=== Begin Enclosure ===

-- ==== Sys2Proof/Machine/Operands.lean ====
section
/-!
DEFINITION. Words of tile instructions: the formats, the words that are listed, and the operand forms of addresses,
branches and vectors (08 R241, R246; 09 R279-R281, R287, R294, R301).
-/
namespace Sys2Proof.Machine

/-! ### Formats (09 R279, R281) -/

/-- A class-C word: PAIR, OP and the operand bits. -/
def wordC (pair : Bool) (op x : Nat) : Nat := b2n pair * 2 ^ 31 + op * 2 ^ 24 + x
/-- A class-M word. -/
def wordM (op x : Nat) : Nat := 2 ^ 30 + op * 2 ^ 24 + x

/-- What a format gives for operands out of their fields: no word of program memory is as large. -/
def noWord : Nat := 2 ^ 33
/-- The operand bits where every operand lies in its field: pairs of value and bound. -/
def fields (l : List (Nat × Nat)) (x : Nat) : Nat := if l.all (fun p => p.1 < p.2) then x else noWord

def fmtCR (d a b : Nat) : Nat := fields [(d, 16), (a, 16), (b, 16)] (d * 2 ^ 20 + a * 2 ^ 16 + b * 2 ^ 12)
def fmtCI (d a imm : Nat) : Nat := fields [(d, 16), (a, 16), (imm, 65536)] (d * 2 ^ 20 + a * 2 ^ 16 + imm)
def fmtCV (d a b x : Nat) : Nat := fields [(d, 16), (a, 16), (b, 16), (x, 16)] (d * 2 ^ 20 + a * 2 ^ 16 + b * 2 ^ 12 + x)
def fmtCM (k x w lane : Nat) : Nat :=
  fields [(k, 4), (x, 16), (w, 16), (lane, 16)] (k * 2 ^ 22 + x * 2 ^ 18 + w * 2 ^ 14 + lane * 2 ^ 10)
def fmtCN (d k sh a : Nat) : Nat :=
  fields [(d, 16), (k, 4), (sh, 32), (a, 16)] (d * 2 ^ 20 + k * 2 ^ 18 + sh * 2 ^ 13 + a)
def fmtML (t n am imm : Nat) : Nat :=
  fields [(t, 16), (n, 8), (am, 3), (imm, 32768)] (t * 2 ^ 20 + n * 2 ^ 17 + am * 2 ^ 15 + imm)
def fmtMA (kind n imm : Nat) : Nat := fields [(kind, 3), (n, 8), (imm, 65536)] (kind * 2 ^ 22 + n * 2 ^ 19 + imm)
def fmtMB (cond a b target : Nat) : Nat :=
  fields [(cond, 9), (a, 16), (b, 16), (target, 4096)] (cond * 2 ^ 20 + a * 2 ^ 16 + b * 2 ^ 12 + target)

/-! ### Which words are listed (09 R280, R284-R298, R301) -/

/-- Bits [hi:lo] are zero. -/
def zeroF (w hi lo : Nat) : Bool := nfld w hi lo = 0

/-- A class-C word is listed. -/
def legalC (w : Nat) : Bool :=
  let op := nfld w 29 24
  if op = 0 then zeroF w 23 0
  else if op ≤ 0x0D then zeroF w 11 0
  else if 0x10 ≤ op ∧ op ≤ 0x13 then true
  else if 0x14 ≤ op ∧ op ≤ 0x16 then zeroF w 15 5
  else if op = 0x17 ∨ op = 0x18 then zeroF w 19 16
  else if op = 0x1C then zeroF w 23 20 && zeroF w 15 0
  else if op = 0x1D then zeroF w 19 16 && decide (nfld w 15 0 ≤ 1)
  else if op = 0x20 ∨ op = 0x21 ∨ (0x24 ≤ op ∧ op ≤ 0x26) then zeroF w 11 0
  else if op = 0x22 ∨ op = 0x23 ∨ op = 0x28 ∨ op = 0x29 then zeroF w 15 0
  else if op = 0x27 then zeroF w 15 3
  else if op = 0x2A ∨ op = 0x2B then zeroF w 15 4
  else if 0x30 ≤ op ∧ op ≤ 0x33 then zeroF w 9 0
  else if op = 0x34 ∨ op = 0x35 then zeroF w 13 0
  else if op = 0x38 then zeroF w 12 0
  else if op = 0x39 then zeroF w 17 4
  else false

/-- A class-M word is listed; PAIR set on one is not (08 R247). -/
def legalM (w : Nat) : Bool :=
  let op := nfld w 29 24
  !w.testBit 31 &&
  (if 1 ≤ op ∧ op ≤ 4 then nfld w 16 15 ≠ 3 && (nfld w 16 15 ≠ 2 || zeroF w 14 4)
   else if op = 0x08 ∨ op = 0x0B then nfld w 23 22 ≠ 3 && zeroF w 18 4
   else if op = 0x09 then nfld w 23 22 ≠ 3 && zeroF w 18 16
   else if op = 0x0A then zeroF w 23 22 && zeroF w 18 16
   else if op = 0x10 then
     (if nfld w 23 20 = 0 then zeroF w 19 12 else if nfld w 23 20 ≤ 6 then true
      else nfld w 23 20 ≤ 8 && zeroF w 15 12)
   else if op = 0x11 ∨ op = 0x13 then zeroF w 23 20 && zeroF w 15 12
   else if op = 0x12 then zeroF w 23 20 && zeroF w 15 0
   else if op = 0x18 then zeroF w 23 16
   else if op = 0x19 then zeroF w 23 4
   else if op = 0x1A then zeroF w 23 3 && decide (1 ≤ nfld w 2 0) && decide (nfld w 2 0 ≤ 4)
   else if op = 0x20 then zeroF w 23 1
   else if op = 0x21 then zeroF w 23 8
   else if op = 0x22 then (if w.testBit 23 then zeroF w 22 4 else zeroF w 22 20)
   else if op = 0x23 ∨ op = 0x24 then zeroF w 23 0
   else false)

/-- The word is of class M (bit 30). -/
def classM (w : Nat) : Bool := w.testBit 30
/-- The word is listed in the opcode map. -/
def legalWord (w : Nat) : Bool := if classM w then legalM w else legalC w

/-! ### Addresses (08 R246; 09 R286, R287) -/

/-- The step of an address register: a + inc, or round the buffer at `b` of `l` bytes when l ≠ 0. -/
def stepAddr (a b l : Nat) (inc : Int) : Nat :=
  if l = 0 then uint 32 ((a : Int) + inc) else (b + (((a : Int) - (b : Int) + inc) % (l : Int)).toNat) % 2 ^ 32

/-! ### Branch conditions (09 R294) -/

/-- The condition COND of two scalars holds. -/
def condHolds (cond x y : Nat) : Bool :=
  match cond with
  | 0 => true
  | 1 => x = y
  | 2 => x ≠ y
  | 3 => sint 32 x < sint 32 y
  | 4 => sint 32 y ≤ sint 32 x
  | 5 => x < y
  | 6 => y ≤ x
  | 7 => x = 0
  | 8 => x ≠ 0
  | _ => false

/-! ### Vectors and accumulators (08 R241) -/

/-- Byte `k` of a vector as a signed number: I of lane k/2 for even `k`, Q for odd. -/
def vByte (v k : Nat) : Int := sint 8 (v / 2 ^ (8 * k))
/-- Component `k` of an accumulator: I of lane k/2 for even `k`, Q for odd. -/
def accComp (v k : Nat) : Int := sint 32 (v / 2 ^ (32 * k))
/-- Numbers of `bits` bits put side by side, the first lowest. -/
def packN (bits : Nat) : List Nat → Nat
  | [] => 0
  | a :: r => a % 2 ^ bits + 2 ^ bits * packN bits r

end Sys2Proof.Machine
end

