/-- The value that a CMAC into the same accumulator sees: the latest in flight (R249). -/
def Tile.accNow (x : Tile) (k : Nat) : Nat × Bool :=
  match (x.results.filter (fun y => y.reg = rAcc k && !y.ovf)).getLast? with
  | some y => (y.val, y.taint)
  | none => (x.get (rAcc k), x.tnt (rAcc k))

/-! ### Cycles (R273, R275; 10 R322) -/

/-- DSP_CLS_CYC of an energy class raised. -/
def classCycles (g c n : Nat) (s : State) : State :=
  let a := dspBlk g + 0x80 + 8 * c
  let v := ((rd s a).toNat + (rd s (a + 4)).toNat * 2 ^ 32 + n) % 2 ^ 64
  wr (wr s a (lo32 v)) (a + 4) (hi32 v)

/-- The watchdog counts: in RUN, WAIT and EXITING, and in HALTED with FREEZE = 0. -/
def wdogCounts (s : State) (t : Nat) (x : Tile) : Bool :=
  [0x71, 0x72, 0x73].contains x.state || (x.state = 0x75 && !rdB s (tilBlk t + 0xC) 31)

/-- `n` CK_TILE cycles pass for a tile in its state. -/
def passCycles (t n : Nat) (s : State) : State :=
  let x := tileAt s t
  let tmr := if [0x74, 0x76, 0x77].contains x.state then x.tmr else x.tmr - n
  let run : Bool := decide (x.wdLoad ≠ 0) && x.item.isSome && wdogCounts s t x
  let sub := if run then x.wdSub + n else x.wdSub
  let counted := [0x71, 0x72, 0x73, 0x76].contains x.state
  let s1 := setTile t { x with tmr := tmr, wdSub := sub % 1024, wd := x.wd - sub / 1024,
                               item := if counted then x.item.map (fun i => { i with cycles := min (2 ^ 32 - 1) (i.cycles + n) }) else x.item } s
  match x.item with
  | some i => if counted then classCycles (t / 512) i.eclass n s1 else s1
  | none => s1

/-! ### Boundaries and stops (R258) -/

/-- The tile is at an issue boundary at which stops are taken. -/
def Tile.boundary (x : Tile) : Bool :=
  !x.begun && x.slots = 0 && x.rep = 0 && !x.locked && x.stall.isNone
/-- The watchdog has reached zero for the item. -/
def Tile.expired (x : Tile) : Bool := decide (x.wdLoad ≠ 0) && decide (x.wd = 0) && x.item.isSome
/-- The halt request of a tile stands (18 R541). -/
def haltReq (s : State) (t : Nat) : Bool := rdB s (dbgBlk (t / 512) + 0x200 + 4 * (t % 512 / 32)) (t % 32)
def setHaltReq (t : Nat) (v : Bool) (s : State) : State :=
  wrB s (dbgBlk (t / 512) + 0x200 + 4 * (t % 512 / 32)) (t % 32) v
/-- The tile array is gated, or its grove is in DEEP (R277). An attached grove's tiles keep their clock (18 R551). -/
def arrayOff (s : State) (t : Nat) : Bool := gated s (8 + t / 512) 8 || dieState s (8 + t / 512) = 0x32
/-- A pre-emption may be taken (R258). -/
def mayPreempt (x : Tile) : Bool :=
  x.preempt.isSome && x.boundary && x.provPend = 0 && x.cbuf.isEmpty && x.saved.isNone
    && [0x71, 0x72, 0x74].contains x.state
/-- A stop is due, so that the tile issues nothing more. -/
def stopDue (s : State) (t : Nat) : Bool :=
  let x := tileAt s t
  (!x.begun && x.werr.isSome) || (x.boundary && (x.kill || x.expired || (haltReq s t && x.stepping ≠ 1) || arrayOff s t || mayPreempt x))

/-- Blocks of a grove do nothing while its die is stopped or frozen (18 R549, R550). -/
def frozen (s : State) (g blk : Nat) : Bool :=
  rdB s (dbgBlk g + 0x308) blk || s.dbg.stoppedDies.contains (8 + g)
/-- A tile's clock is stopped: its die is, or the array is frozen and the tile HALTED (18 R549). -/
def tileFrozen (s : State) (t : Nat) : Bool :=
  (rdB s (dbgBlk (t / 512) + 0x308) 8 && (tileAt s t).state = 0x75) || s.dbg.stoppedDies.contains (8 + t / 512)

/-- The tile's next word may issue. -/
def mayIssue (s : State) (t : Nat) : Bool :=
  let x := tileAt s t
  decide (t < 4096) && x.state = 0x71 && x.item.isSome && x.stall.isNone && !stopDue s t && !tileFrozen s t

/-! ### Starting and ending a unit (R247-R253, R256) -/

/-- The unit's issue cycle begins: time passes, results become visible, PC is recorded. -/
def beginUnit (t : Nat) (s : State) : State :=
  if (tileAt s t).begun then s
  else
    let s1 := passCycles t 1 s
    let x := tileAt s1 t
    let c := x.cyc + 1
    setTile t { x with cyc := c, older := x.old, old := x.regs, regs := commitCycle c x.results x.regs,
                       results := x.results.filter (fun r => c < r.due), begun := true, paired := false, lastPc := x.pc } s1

=== End Enclosure ===

Where the data above reaches the line holding "else false)", begin printing, and stop after the line holding "y => (y.val, y.taint)". Each line must be reproduced exactly, with nothing else added.

● **Response area**
   else false)

/-- The word is of class M (bit 30). -/
def classM (w : Nat) : Bool := w.testBit 30
/-- The word is listed in the opcode map. -/
def legalWord (w : Nat) : Bool := if classM w then legalM w else legalC w

/-! ### Addresses (08 R246; 09 R286, R287) -/

/-- The step of an address register: a + inc, or round the buffer at `b` of `l` bytes when l ≠ 0. -/
def stepAddr (a b l : Nat) (inc : Int) : Nat :=
  if l = 0 then uint 32 ((a : Int) + inc) else (b + (((a : Int) - (b : Int) + inc) % (l : Int)).toNat) % 2 ^ 32

/-! ### Branch conditions (09 R294) -/

/-- The condition COND of two scalars holds. -/
def condHolds (cond x y : Nat) : Bool :=
  match cond with
  | 0 => true
  | 1 => x = y
  | 2 => x ≠ y
  | 3 => sint 32 x < sint 32 y
  | 4 => sint 32 y ≤ sint 32 x
  | 5 => x < y
  | 6 => y ≤ x
  | 7 => x = 0
  | 8 => x ≠ 0
  | _ => false

/-! ### Vectors and accumulators (08 R241) -/

/-- Byte `k` of a vector as a signed number: I of lane k/2 for even `k`, Q for odd. -/
def vByte (v k : Nat) : Int := sint 8 (v / 2 ^ (8 * k))
/-- Component `k` of an accumulator: I of lane k/2 for even `k`, Q for odd. -/
def accComp (v k : Nat) : Int := sint 32 (v / 2 ^ (32 * k))
/-- Numbers of `bits` bits put side by side, the first lowest. -/
def packN (bits : Nat) : List Nat → Nat
  | [] => 0
  | a :: r => a % 2 ^ bits + 2 ^ bits * packN bits r

end Sys2Proof.Machine
end

/-- The value that a CMAC into the same accumulator sees: the latest in flight (R249). -/
def Tile.accNow (x : Tile) (k : Nat) : Nat × Bool :=
  match (x.results.filter (fun y => y.reg = rAcc k && !y.ovf)).getLast? with
  | some y => (y.val, y.taint)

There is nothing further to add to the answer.